OGG1 is an authentic DNA repair protein, which is continuously searching for damage while migrating/diffusing along the DNA strands (48). When damage is detected, OGG1 diffusion significantly decreases in parallel with its actions (39) involving the following: 1) intrusion of its amino acid residues into the DNA helix; 2) extraction of the damaged base from the DNA; 3) its insertion into OGG1's active-site pocket; and 4) un-stocking cytosine opposite to 8-oxoG from the DNA helix. These events result in a 5′ sharp (∼70°) bending of the DNA duplex and architectural changes at the site of action and in adjacent sequences as well (39, 61), which could facilitate NF-κB binding to its DNA motif. In support of this idea, OGG1 1) increased/accelerated DNA occupancy of NF-κB, and 2) a lack of OGG1 in assay buffer decreased NF-κB's DNA binding. Importantly, OGG1-depleted cells showed 3) pretreatment levels of NF-κB binding; 4) OGG1 binding to promoter preceded DNA occupancy of NF-κB; and 5) OGG1 depletion decreased NF-κB-driven gene expression. Although these results may be predicted from cooperative associations among partner transcription factors (28, 55, 58, 62), they also point to a new paradigm utilization of OGG1-mediated DNA architectural changes in transcription factor binding.

The role of OGG1 in gene expression is not entirely novel. For example, demethylation of histone 3 at lysine generates focal ROS, which oxidize guanine to 8-oxoG in the surrounding DNA, and the OGG1-generated DNA single strand gap recruit topoisomerase IIβ to induce chromatin remodeling to ensure efficient expression of genes, including c-Myc (17, 18). Follow-up studies found that DNA base modifications and ssbs adjacent to hypoxia-response elements were accompanied by recruitment of BER enzymes (OGG1 and AP-endonuclease1) and gene expression (19, 32). In our studies, generation of gaps in DNA strands (AP sites and DNA ssbs) after TNFα exposure was under the detectable level.
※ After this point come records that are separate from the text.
/-! The tick (R273). -/

/-- The outgoing tenant of a gang switch tick that falls on this cycle (R349): not where the slice began on it. -/
def tickFalls (s : State) (q : Nat) : Option Nat :=
  let x := s.quarter q
  if lowest s.pkg q = q ∧ s.now % x.period = 0 ∧ x.switch = none ∧ tickMark q ∉ s.served ∧ sliceMark q ∉ s.served then x.running else none

/-- Whether a tenant has a save area in a partition (R349). -/
def hasSaveArea (s : State) (q cid : Nat) : Bool := (s.block q cid).savea.getLsbD 0

/-- The cores of a die, counted over the package. -/
def coresOfDie (d : Nat) : List Nat := (List.range 96).map fun i => d * 96 + i

/-- The bytes of a core's slot of a save area (R349). -/
def saveSlot : Nat := 6 * 2 ^ 20

/-- The address of a core's slot in a tenant's save area (R349). -/
def slotAddr (s : State) (q cid g : Nat) : Nat :=
  ((s.block q cid).savea.extractLsb' 12 40).toNat * 4096 + saveSlot * (g - ((diesOf s.pkg q).headD 0) * 96)

/-- The place of a core's slot, where its frame takes the save engine's accesses (R253). -/
def slotSpot (s : State) (q cid g : Nat) : Option Spot := (locate s q 0xFF#8 (slotAddr s q cid g) useSave (BitVec.ofNat 8 cid)).toOption

/-- Whether the frames of the slots of some cores in a tenant's save area may take its save engine's accesses (R253, R349): the area lies in the
hypervisor's space, and every frame reads USE save area with OWN the tenant. Where the slots' bytes lie is the device's own, so that all of them
are looked at (log entry 59). -/
def areaStands (s : State) (q cid : Nat) (cores : List Nat) : Bool :=
  cores.all fun g =>
    let a := slotAddr s q cid g
    (List.range ((a + saveSlot - 1) / 65536 - a / 65536 + 1)).all fun i =>
      match locate s q 0xFF#8 (max a ((a / 65536 + i) * 65536)) useSave (BitVec.ofNat 8 cid) with
      | .ok _ => true
      | .error _ => false

/-- The cores of a die whose state a tenant's save holds: those with one of its contexts (R273). -/
def savedCores (s : State) (q cid d : Nat) : List Nat := (coresOfDie d).filter fun c => (heldBy s q cid).any fun k => coreOf k = c

/-- SAVE_LATE of a partition (R276, R349). -/
def saveLateRecord (q : Nat) (die : Nat) (why : BitVec 8) (action : BitVec 16) (detail : Nat) : Act :=
  postHypervisor q { code := codeSaveLate, why := why, sev := 1#3, etype := 11#8, die := BitVec.ofNat 8 die, action := action,
                     detail := BitVec.ofNat 64 detail }

/-- The SAVE_LATE of a tenant without a save area; the die it names is a free one of the partition (log entry 2). -/
def noAreaRecord (q cid : Nat) : Act := fun s =>
  if hasSaveArea s q cid then []
  else
    let ds := diesOf s.pkg q
    withFree (fun n => saveLateRecord q (ds.getD (n % ds.length) 0) 2#8 0#16 cid) s

/-- A context stops for a save; a context that is PARKED, or held as a lockstep peer, is saved as it is (R264, R273, R277). -/
def stopForSave (key : Nat) : Act := fun s =>
  let c := s.ctx key
  match c.mode with
  | .run => takeStop key .save { code := 0#16 } s
  | .service => takeStop key .save { code := 0#16 } s
  | .halted => takeStop key .save { code := 0#16 } s
  | .parked => Act.seq (dropClaims key) (fun _ => [.ctx key { c with mode := .saved, savedAs := .parked }]) s
  | .stopping =>
    if c.held then [.ctx key { c with mode := .saved, savedAs := .stopping }]
    else if c.stop.any (fun st => st.kind = .unbind || st.kind = .save) then []
    else takeStop key .save { code := 0#16 } s
  | _ => []
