/-- BUNDLE_ISSUE (R30, R52). -/
def bundleIssue (core : Nat) : Act := fun s =>
  if issuesNow s core then coreIssue core s
  else if givesWay s core then [.served (waitMark core :: s.served)] else []
/-- The meaning of BUNDLE_ISSUE. -/
def execBundleIssue (core : Nat) (s : State) : Host.Outcome State Fault Refusal := done (bundleIssue core) s

/-- IDLE_CYCLE (R316): no context of the core issues on this cycle, or its issue took a precise trap; after the issues of the cycle, so that what they read
of PIDLE is as it was (R318). -/
def idleCycle (core : Nat) : Act := fun s =>
  if core ∈ s.served ∨ issuesNow s core then [] else Act.seqs [chargeIdle core, endYields core none, serve core, endCycle core] s
/-- The meaning of IDLE_CYCLE. -/
def execIdleCycle (core : Nat) (s : State) : Host.Outcome State Fault Refusal := done (idleCycle core) s

/-! Fetch. -/

/-- The issue of the stream that is due to a later member of a lockstep gang (R41). -/
def memberIssue (s : State) (key : Nat) : Option NextIssue :=
  (s.ctx key).task.bind fun t => match dueIssue s (s.gang t) key ((gangMembers s t).idxOf key) with
    | .issue n => some n
    | _ => none

/-- Whether a context is a later member of a lockstep gang, which does not fetch the stream (R40). -/
def Ctx.follows (c : Ctx) : Bool := c.inStream && c.pos ≠ 0#7

/-- The lines that the next issue of a context needs, each with its first byte, the WHY of its fault and the address that the fault names: the
line of the header, the other line of the bundle, and the line of the metadata word of an MLDW.S (R48, R49, R175). -/
def neededLines (s : State) (key : Nat) : List (Nat × BitVec 8 × Nat) :=
  let c := s.ctx key
  let line (a : Nat) : Nat := a / 64 * 64
  let metaOf (n : NextIssue) : List (Nat × BitVec 8 × Nat) :=
    if (slotIssues (activeSlots (c.atIssue n) key)).any fun x => match x.1.op with | .mldwS _ => true | _ => false then
      [(line c.mpc.toNat, 0x22#8, c.mpc.toNat)] else []
  if c.follows then (memberIssue s key).elim [] metaOf
  else match ownIssue s key with
  | some n => metaOf n
  | none =>
    let a := codeAddr c.pc
    (line a, 0x20#8, line a) :: (match codeWord s key c.pc with
      | some h =>
        let b := line (codeAddr (c.pc + BitVec.ofNat 64 ((Header.ofWord h).length - 8)))
        if b = line a then [] else [(b, 0x21#8, b)]
      | none => [])

/-- Whether a context fetches: in SERVICE, or in RUN where its phase does not roll back (R50, R336). Of a lockstep gang the lead alone fetches the stream
(R40); every member fetches metadata of its own (R175). -/
def fetches (c : Ctx) : Bool := c.mode = .service || (c.mode = .run && c.phase.stage = 0)

/-- The fetch of a context in flight. -/
def fetchInFlight (s : State) (key : Nat) : Option (Nat × Access) := s.accs.find? fun x => x.2.key = key && x.2.what = .fetch

/-- The line that a context is to ask for: none while a fetch of its own is in flight. -/
def lineToFetch (s : State) (key : Nat) : Option (Nat × BitVec 8 × Nat) :=
  if fetches (s.ctx key) && (fetchInFlight s key).isNone then (neededLines s key).find? fun x => (fetchedLine s key x.1).isNone else none

/-- A fetched line enters the instruction cache, which holds 1,024 lines (R89): which line leaves a full one is free (log entry 2). -/
def Core.fillCode (x : Core) (l : CacheLine) (n : Nat) : Core :=
  let rest := x.icache.filter fun y => !(y.cid = l.cid && y.va = l.va)
  { x with icache := l :: if rest.length < 1024 then rest else rest.eraseIdx (n % rest.length) }

/-- INSTRUCTION_FETCH (R48): a line that has arrived enters the instruction cache; a line that the next issue needs is asked for. -/
def instructionFetch (key : Nat) : Act := fun s =>
  match fetchInFlight s key with
  | some x =>
    if x.2.performed.isSome then
      let va := (x.2.parts.head?.map (·.va)).getD 0
      let l : CacheLine := { cid := effectiveCid x.2.cid va, va := va / 64, window := false, data := x.2.data }
      [.free, .acc x.1 none, .core (coreOf key) ((s.core (coreOf key)).fillCode l (Config.freeNat s.free))]
    else []
  | none =>
    match lineToFetch s key with
    | none => []
    | some (a, why, va) =>
      let c := s.ctx key
      let op : OpRec := { bseq := c.issueBseq, ino := c.ino, slot := 7, ca := why.setWidth 64, cb := BitVec.ofNat 64 va, svc := c.mode = .service }
      withId (fun id s => [.free, .acc id (some
        { key := key, cid := c.cid, op := op, kind := .global, what := .fetch, data := List.replicate 64 0#8,
          parts := timeParts s (coreOf key) c.cid .global op [⟨0, 0, a, 64, 0, false⟩] })]) s
/-- The meaning of INSTRUCTION_FETCH. -/
def execInstructionFetch (key : Nat) (s : State) : Host.Outcome State Fault Refusal := done (instructionFetch key) s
These deviations among data can be explained by differences in gene regulation-pro-inflammatory genes versus hypoxia and estrogen-response genes or the way OGG1–8-oxoG is utilized by NF-κB versus estrogen receptor or the hypoxia-inducible factor.

Overall, it is evident that not only the release of NF-κB from inhibitory complexes in the cytoplasm and its nuclear translocation but also access of NF-κB to the binding motifs in the chromatin are also actively controlled, the mechanism of which is poorly understood (28, 63). In our model, binding of the authentic DNA repair protein OGG1 to its substrate induces architectural changes in DNA and modulates the transcription factor (NF-κB)-DNA interface (Fig. 6). These repair-associated changes within the chromatin may be considered an unexplored epigenetic regulatory mechanism of gene expression where an oxidatively modified base and its cognate repair protein are utilized by transcriptional machinery to provide timely cellular response upon oxidative exposure.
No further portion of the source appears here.